O senhor Walter bateu numa das rodas da cadeira.
“A senhora Bell ajudou-me a soltar a terra e a enfiar a caixa lá dentro. O objetivo não era mistério. Era diversão.”
Isso arrancou um sorriso ao Jeffrey.
“Agora cava antes que eu perca o meu timing dramático”, disse o senhor Walter.
O Jeffrey começou a cavar. Eu ajoelhei-me ao lado dele, afastando a terra com as mãos. Passados alguns minutos, a pá bateu em metal.
Clank.
O Jeffrey sobressaltou-se. “Mãe!”
“Ouvi.”
Continuámos até aparecer uma pequena caixa metálica. O senhor Walter tirou uma chave pequena.
“Abre, rapaz.”
Lá dentro havia uma medalha feita à mão.
Para o rapaz que conserta o que os outros deixam partido.
O Jeffrey passou os dedos pelas letras. “Isto é para mim?”
“Cada palavra.”
Por baixo havia um recorte de jornal, desenhos antigos, um envelope com o nome do Jeffrey e outra chave.

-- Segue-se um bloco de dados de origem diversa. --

-- ==== Sys2Proof/Machine/Ops.lean ====
section
/-! DEFINITION. Ops.lean: the named operations over a core: registers, engines, issue, waits, traps, handles. -/
namespace Sys2Proof.Machine
open Sys2Proof.Config (DieType siteType)

/-- The outcomes of a step. -/
abbrev Out := Host.Outcome State Fault Refusal

/-! ### Cores and engines -/

/-- The site of a core (R11). -/
def Core.site (c : Core) : Nat := c.id.toNat / 16
/-- The die of a core. -/
def Core.die (c : Core) : DieType := siteType c.site
/-- Whether engine e is present on the core's die (R9). -/
def Core.has (c : Core) (e : Nat) : Bool := c.die.hasEngine e
/-- The engines present, in ascending number. -/
def Core.engines (c : Core) : List Nat := (List.range 7).filter c.has
/-- Local scratch size in bytes (Table 1-6). -/
def Core.size (c : Core) : Nat := c.die.scratch

/-- Engine e of a core. -/
def Core.engOf (c : Core) (e : Nat) : Engine := c.eng.getD e {}
/-- Replace engine e. -/
def Core.setEng (c : Core) (e : Nat) (x : Engine) : Core := { c with eng := c.eng.setIfInBounds e x }
/-- Change engine e. -/
def Core.modEng (c : Core) (e : Nat) (f : Engine → Engine) : Core := c.setEng e (f (c.engOf e))

/-- Change the core that moves. -/
def State.mapCore (s : State) (f : Core → Core) : State := { s with core := f s.core }
/-- A core by its id. -/
def State.coreAt (s : State) (k : CoreId) : Option Core :=
  if s.core.id = k then some s.core else s.others.find? fun x => x.id == k
/-- Change the core of an id. -/
def State.modCore (s : State) (k : CoreId) (f : Core → Core) : State :=
  if s.core.id = k then { s with core := f s.core }
  else { s with others := s.others.map fun x => if x.id == k then f x else x }
/-- Act for the core of an id that owns what an answer is for: one of a pre-empted context (R322), else the running one. -/
def State.forOwner (s : State) (k : CoreId) (owns : Core → Bool) (f : State → State) : State :=
  match s.saved.find? fun c => c.id == k && owns c with
  | some c =>
    let t := f { s with core := c, others := [] }
    { t with core := s.core, others := s.others, saved := s.saved.map fun x => if x.id == k && owns x then t.core else x }
  | none => f s
/-- Change every core of a context. -/
def State.modCtxCores (s : State) (x : CtxId) (f : Core → Core) : State :=
  { s with core := if s.core.live && s.core.ctx == x then f s.core else s.core,
           others := s.others.map fun c => if c.live && c.ctx == x then f c else c }
/-- All cores of started contexts. -/
def State.allCores (s : State) : List Core := s.core :: s.others
/-- A context by its id. -/
def State.ctxOf (s : State) (x : CtxId) : Option Context := s.ctxs.find? fun y => y.id == x
/-- Change a context. -/
def State.modCtx (s : State) (x : CtxId) (f : Context → Context) : State :=
  { s with ctxs := s.ctxs.map fun y => if y.id == x then f y else y }
/-- The context of the core that moves. -/
def State.ctx (s : State) : Option Context := s.ctxOf s.core.ctx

Peguei no recorte. “O senhor era engenheiro?”
“Mecânico”, respondeu o senhor Walter. “E professor. Trinta anos.”
O Jeffrey olhou para ele. “O senhor ensinava crianças a construir coisas?”
“Ensinei. Depois a vida partiu algumas coisas… e eu deixei de consertar o que realmente importava.”
Abri o envelope. Era uma carta de recomendação do Jeffrey para um programa júnior de robótica. O recibo mostrava que o primeiro ano já estava pago.
“Senhor Walter”, disse eu. “Isto é demasiado.”
“Não. Dinheiro é que é demasiado quando compra silêncio. Isto abre uma porta.”
“Não posso aceitar caridade.”
“Isto não é caridade quando encontra as mãos certas, Ivy.”
Antes que eu pudesse responder, a carrinha do Thomas travou no passeio com força, como se a paternidade tivesse ficado de repente urgente.
O Jeffrey apertou a medalha contra o peito. “Pai, o senhor Walter deu-me um prémio.”
O Thomas olhou para a caixa. “Porquê? E por mais o quê?”
“Pelas rodas do Benny.”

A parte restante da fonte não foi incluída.